#### [GOAL OF THE EXERCISE]
The first line of the entries below, the line containing "Small states -/", and every line between them should be repeated exactly, and nothing else.
-------------------------
-- ==== Sys2Proof/Tests/Slice0.lean ====
section
/-! SUPPORT. The model's own tests: ill-formed commands are refused, the spec's worked examples hold, and every statement
with hypotheses has states and operands that meet them. -/

set_option Elab.async false

namespace Sys2Proof.Tests

open Sys2Proof Sys2Proof.Machine Sys2Proof.Laws

/-! ## Small states -/

/-- A Wing whose clock runs at 20 periods per reference cycle, in a schedule tick. -/
def wing : Wing :=
  { Wing.reset with m := 20, period := RCQ / 20, nextEdge := RCQ / 20, clockOn := true, lock := true, active := true,
                    logCols := 12, periods := 1000, acyc := 1000, per0 := 900, ac0 := 900 }

/-- Every domain is on, a job of 96 Rooms runs, and nothing waits anywhere. -/
def base : State :=
  { State.reset with
    rooms := Vector.replicate 96 (Room.reset true)
    wings := Vector.replicate 4 wing
    job := { Job.reset with js := .running, lrooms := 96 } }

/-- `base` with Room 5 changed. -/
def room5 (f : Room → Room) : State := base.modRoom 5 f

/-- The words of a command. -/
def word (unit op : Nat) (fs : List (Nat × Nat × Nat)) : BitVec 128 :=
  BitVec.ofNat 128 (pack ([(0, 8, op), (8, 4, unit), (16, 16, 0x1234)] ++ fs))

/-- A command in a queue, its predicate true. -/
def cmd (unit op : Nat) (fs : List (Nat × Nat × Nat)) : QCmd := { word := word unit op fs, pred := true }

/-- Room 5 with a command of the sequencer in issue. -/
def seqAt (c : QCmd) (f : Room → Room := id) : State :=
  room5 fun rm => f { rm with seq := { rm.seq with issuing := true, now := [{ cmd := c, last := true }] } }

/-- Room 5 with a command at the head of its unit's queue. -/
def unitAt (c : QCmd) (f : Room → Room := id) : State :=
  room5 fun rm => f (rm.setQueue (unitOf c.word) [c])

/-- What a command leaves. -/
def after (i : Instr) (s : State) : State :=
  match exec i s with
  | .next t => t
  | .fault _ => State.reset
  | .refused _ => State.reset

/-! ## Ill-formed commands -/

/-- Another unit's command, an OPCODE of another row, a reserved OPCODE in a row that does not carry it. -/
theorem test_ill_formed_unit_commands :
    wellFormed (.sadd 5 (cmd 0 3 [])) = false ∧ wellFormed (.sadd 5 (cmd 1 2 [])) = false ∧
    wellFormed (.dwput 5 (cmd 1 0x7F [])) = false ∧ wellFormed (.dwfetch 5 (cmd 1 0x7F [])) = true ∧
    wellFormed (.dwfetch 5 (cmd 1 2 [])) = false ∧ wellFormed (.drain 5 (cmd 4 0x37 [])) = false := by decide +kernel

def stw (n : Nat) : StwMsg :=
  { src := 1, bcast := false, rtm := false, seq := 0, a := 0, b := 0, c := 0, data := List.replicate n 0 }

def hdr0 : PalboHdr := { rid := 7, retried := false, poison := false }

/-- A card, a companion access, its data, a slot, an ACK, a collective line, a Stairwell message, a mirror record and a log
exchange of a wrong length or number. -/
theorem test_ill_formed_outside_commands :
    wellFormed (.monHit 0 hdr0 (List.replicate 191 0) true) = false ∧ wellFormed (.cRd hdr0 64 true) = false ∧
    wellFormed (.cRd hdr0 32 false) = false ∧ wellFormed (.cWr hdr0 0 true 0 (List.replicate 64 0)) = false ∧
    wellFormed (.palboData hdr0 (List.replicate 128 0)) = false ∧
    wellFormed (.portSlotReceive 0 { frame := 1, bad := false, header := 0, payload := List.replicate 257 0 }) = false ∧
    wellFormed (.ackSend 0 0 96 0) = false ∧ wellFormed (.ackReceive 0 0 96 0 false) = false ∧
    wellFormed (.creditReturnArrival 0 0 96 0 0 false) = false ∧
    wellFormed (.collDn 0 0 0 0 (List.replicate 255 0)) = false ∧ wellFormed (.stwProbe (stw 225)) = false ∧
    wellFormed (.mirrorRecordReceive { stick := 0, w := 0, lroom := 96, lines := 0, crc := 0, tick := 0 }) = false ∧
    wellFormed (.mirrorLogExchange (List.replicate 4097 default) true) = false := by decide +kernel

/-! ## Worked examples of the spec -/

/-- 04, "Four E4M3 codes": 0x3C is 1.5, 0xD5 −13, 0x03 3 × 2^−9, 0x7E 448, 0x7F NaN. -/
theorem test_e4m3_codes : [0x3C, 0xD5, 0x03, 0x7E, 0x7F].map fE4M3.decode =
    [.fin false 12 (-3), .fin true 13 0, .fin false 3 (-9), .fin false 14 5, .nan] := by decide +kernel

/-- 04, the 4-bit table: entry 0x41 is 0.125 and entry 0x1E is 24. -/
theorem test_table_entries : entryVal 0 0x41#16 = .fin false 1 (-3) ∧ entryVal 0 0x1E#16 = .fin false 6 2 := by
  decide +kernel

/-- 04, the MXFP4 row times the MXFP8 column: 12. -/
theorem test_scaled_block : (blockVal ([(0x7, 0x3E), (0xB, 0x48), (0x1, 0x44)].map fun p =>
    (fE2M1.decode p.1, fE4M3.decode p.2)) (scaleVal 1 0x7D) (scaleVal 1 0x82)).1.toF32 = 0x41400000#32 := by decide +kernel

/-- 04, three E5M2 blocks: the defined result is +0. -/
theorem test_block_order :
    let one : Val := .fin false 1 0
    let v (l : List (Nat × Nat)) := blockVal (l.map fun p => (fE5M2.decode p.1, fE5M2.decode p.2)) one one
    (chain none [v [(0x6C, 0x6C), (0x3C, 0x3C), (0xEC, 0x6C)], v [(0x6C, 0x6C)], v [(0xEC, 0x6C)]]).1.toF32 = 0#32 := by
  decide +kernel

/-- 04 after R182: 1.296875 to E4M3 with the word 0x1234_B7C1 gives 0x3B, and 0x3A to nearest; after R173: 464, 465 and 500. -/
theorem test_conversions :
    convert (.flt fE4M3) (.sr 0x1234B7C1#32) true (ofF32 0x3FA60000#32) = (0x3B, 0#8) ∧
    convert (.flt fE4M3) .rne true (ofF32 0x3FA60000#32) = (0x3A, 0#8) ∧
    convert (.flt fE4M3) .rne true (.fin false 464 0) = (0x7E, 0#8) ∧
    (convert (.flt fE4M3) .rne false (.fin false 465 0)).1 = 0x7F ∧
    convert (.flt fE4M3) .rz false (.fin false 500 0) = (0x7E, flConvSat) := by decide +kernel

/-- 10 after R470: granule i of the embedding stream lies in this stack. -/
theorem test_interleave : (List.range 16).map (fun i => stackOf (0x2A400000 + 4096 * i)) =
    [0, 1, 2, 3, 4, 5, 6, 7, 1, 0, 3, 2, 5, 4, 7, 6] := by decide +kernel

/-- 16 after R813: the address of ROOM_DW_TIME word 2 in RM53; 17: 720 mV is code 0x59. -/
theorem test_addresses_and_codes : roomAddr 53 0x8C0 + 16 = 0x0200045008D0 ∧ railCode 720 = 0x59#8 := by decide +kernel

/-- 07 after R330: the 40 bytes of a bundle. -/
def bundleBytes : Bytes :=
  [0x0C, 0, 1, 0, 0, 0, 0, 0,
   0x04, 0x03, 0x31, 0x0A, 0x12, 0x10, 0xF1, 0x03, 0x7F, 0x7F, 0, 0, 0, 0, 0, 0,
   0x02, 0x90, 0x32, 0x0A, 0x33, 0x10, 0, 0, 1, 0, 0, 0, 0, 0, 0, 0]

def bundleProg : Prog := { Prog.reset with bundle := sputList [] 0x1A40 bundleBytes, bundleLen := 0x2000 }

/-- It has DELTA 12 and two commands: an MM128 with MDESC 18, HSA 2, SWAPQ 0xF, four rows, tag 0x0A31, and an SADD
SC3 = SC3 + 1 with tag 0x0A32 whose predicate is PB1 inverted; the next bundle begins at 0x1A68. -/
theorem test_bundle_example :
    let b := bundleProg.bundleAt 0x1A40
    b.delta = 12 ∧ b.bad = false ∧ b.len = 0x28 ∧
    b.cmds.map (fun c => (unitOf c, opcodeOf c, tagOf c)) = [(3, 4, 0x0A31#16), (0, 2, 0x0A32#16)] ∧
    b.cmds.map (fun c => (predOf 0x01#8 c, predOf 0x03#8 c)) = [(true, true), (true, false)] ∧
    b.cmds.map (fun c => (field c 32 11, field c 43 2, field c 52 4, field c 56 7, field c 64 7)) =
      [(18, 2, 15, 3, 127), (0x33, 2, 0, 0, 1)] := by decide +kernel

/-! ## The sequencer -/

theorem witness_SequencerComputes :
    (∀ op ∈ [1, 2, 3, 4, 5, 6, 7, 9], let c := cmd 0 op [(32, 4, 15), (36, 4, 3), (64, 64, 63)]
      SeqDue (seqAt c) 5 op c true [] ∧ ((seqAt c).room 5).seq.midBody []) ∧
    (let c := cmd 0 8 [(36, 4, 3), (45, 3, 7), (48, 3, 7)]
     SeqDue (seqAt c) 5 8 c true [] ∧ ((seqAt c).room 5).seq.midBody []) := by
  refine ⟨fun op h => ⟨seqDue_of ?_, Or.inr (Or.inr ?_)⟩, seqDue_of (by decide +kernel), Or.inr (Or.inr (by decide +kernel))⟩
  · revert op; decide +kernel
  · revert op; decide +kernel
-------------------------
#### [EXPECTED ANSWER]
-- ==== Sys2Proof/Tests/Slice0.lean ====
section
/-! SUPPORT. The model's own tests: ill-formed commands are refused, the spec's worked examples hold, and every statement
with hypotheses has states and operands that meet them. -/

set_option Elab.async false

namespace Sys2Proof.Tests

open Sys2Proof Sys2Proof.Machine Sys2Proof.Laws

/-! ## Small states -/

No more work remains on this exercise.